### LISTED RECORDS

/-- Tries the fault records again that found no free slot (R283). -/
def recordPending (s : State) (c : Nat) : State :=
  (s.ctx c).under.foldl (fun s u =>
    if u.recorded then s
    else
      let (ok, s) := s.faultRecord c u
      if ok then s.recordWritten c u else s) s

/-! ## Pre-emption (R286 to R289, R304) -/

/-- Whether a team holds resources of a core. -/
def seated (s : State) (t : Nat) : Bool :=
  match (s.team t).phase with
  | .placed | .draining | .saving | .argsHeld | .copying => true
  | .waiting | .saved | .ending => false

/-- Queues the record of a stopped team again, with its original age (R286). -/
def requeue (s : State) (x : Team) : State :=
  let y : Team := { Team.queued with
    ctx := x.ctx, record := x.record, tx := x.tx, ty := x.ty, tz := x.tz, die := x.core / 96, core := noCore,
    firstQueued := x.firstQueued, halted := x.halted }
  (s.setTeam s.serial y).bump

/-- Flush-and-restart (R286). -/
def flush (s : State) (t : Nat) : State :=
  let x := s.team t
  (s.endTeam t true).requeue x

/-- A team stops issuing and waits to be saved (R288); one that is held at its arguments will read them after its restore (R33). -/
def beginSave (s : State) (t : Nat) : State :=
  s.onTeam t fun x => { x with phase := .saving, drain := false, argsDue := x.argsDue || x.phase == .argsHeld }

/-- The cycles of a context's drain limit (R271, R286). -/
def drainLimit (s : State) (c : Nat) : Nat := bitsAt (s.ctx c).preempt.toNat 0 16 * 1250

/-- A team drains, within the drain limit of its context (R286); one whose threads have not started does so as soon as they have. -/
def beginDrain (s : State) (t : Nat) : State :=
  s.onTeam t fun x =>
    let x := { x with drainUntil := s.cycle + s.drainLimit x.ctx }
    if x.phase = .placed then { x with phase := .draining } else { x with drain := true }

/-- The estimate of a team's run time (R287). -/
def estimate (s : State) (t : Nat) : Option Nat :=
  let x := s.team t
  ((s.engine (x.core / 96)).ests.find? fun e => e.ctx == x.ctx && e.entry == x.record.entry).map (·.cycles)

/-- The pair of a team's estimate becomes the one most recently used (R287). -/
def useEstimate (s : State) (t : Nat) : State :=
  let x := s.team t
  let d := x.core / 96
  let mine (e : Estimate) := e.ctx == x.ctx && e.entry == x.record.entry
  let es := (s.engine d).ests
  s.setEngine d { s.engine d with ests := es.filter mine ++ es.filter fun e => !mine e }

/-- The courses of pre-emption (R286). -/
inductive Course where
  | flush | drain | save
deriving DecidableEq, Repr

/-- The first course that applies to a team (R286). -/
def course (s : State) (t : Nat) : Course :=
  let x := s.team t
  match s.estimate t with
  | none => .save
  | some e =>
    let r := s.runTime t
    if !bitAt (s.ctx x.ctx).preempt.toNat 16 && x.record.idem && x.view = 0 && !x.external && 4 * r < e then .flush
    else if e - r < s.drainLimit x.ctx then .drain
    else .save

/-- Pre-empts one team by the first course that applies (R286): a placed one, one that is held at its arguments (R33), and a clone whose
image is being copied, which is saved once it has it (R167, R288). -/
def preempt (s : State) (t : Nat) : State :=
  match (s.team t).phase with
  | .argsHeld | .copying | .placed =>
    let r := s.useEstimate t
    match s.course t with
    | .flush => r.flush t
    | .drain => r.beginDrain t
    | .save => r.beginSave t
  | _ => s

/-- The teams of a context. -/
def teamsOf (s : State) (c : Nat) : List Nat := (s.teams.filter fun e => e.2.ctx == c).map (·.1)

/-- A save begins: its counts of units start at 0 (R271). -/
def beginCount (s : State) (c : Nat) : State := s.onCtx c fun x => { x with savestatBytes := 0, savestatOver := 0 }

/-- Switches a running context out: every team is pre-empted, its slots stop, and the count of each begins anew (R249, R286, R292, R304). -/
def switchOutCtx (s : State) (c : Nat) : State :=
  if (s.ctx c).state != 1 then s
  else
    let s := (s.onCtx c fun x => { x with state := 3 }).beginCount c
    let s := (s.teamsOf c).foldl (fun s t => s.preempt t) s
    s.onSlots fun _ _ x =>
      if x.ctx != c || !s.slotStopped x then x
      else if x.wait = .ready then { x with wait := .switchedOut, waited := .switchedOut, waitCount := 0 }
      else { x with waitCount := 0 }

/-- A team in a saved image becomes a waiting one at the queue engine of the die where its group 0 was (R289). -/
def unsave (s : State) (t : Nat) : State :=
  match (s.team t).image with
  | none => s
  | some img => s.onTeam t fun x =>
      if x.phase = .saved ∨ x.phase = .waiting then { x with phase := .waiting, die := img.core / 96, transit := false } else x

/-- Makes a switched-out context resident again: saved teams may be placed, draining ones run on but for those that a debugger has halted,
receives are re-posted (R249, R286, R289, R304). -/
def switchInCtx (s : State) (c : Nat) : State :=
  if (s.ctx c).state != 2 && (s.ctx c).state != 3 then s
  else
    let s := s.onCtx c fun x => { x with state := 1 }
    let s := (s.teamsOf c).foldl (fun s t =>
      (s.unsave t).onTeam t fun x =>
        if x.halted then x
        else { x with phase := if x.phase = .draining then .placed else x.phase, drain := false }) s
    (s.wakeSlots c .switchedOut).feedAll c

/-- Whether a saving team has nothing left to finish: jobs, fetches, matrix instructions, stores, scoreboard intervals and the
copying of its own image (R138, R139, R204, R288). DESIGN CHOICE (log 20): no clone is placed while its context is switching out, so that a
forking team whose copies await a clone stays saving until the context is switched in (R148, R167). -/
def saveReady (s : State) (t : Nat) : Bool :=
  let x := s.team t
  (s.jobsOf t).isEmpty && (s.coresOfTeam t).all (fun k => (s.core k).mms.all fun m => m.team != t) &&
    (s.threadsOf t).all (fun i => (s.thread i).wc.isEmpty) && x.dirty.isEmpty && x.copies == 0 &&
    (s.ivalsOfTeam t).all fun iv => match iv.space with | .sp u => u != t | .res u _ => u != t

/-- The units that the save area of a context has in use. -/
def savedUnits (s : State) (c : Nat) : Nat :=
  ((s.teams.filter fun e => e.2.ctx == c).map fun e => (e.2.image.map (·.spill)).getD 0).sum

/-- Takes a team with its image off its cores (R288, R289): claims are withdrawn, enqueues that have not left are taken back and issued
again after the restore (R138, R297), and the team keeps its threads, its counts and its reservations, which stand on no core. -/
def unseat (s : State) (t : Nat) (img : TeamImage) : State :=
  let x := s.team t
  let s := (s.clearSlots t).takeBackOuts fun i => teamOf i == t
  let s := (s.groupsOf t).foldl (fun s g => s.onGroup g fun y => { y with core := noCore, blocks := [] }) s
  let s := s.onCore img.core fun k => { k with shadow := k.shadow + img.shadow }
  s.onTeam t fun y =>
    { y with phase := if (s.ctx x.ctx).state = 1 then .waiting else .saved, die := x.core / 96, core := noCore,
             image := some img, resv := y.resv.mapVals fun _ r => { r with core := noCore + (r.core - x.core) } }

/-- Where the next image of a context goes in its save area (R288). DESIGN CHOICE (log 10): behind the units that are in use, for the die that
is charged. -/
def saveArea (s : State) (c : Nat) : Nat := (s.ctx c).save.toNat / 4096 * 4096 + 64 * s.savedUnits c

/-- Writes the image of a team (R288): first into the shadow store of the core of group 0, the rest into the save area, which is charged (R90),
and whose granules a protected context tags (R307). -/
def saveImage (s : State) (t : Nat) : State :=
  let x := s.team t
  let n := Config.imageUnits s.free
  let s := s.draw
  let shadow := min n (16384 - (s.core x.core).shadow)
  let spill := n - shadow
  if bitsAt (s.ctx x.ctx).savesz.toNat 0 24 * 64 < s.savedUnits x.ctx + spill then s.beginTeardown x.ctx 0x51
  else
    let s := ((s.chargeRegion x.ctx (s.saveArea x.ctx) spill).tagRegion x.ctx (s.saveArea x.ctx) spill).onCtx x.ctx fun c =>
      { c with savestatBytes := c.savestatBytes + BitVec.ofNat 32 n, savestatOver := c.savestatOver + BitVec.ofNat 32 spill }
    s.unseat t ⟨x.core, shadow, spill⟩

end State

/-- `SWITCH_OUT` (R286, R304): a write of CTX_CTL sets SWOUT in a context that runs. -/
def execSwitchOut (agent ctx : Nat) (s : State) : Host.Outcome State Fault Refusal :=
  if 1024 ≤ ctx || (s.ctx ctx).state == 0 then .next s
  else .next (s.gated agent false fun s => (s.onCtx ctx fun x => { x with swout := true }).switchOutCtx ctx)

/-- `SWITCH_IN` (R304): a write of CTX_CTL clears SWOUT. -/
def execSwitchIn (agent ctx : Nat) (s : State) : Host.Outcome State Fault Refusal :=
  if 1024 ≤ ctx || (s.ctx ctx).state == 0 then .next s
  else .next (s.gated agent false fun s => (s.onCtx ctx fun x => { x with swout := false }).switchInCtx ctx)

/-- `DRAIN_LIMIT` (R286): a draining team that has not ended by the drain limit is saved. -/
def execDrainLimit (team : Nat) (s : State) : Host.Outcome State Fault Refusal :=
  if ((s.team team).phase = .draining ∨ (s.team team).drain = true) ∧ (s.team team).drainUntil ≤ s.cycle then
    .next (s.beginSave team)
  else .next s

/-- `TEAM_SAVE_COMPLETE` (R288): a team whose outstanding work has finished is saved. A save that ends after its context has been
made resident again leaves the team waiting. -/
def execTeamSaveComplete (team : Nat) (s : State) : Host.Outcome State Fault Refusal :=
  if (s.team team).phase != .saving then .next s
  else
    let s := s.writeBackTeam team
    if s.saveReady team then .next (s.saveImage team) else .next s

######

● **ASSIGNMENT**: Go line by line through the records above and copy each one containing "saveArea".

● **REPLY**:
def saveArea (s : State) (c : Nat) : Nat := (s.ctx c).save.toNat / 4096 * 4096 + 64 * s.savedUnits c
    let s := ((s.chargeRegion x.ctx (s.saveArea x.ctx) spill).tagRegion x.ctx (s.saveArea x.ctx) spill).onCtx x.ctx fun c =>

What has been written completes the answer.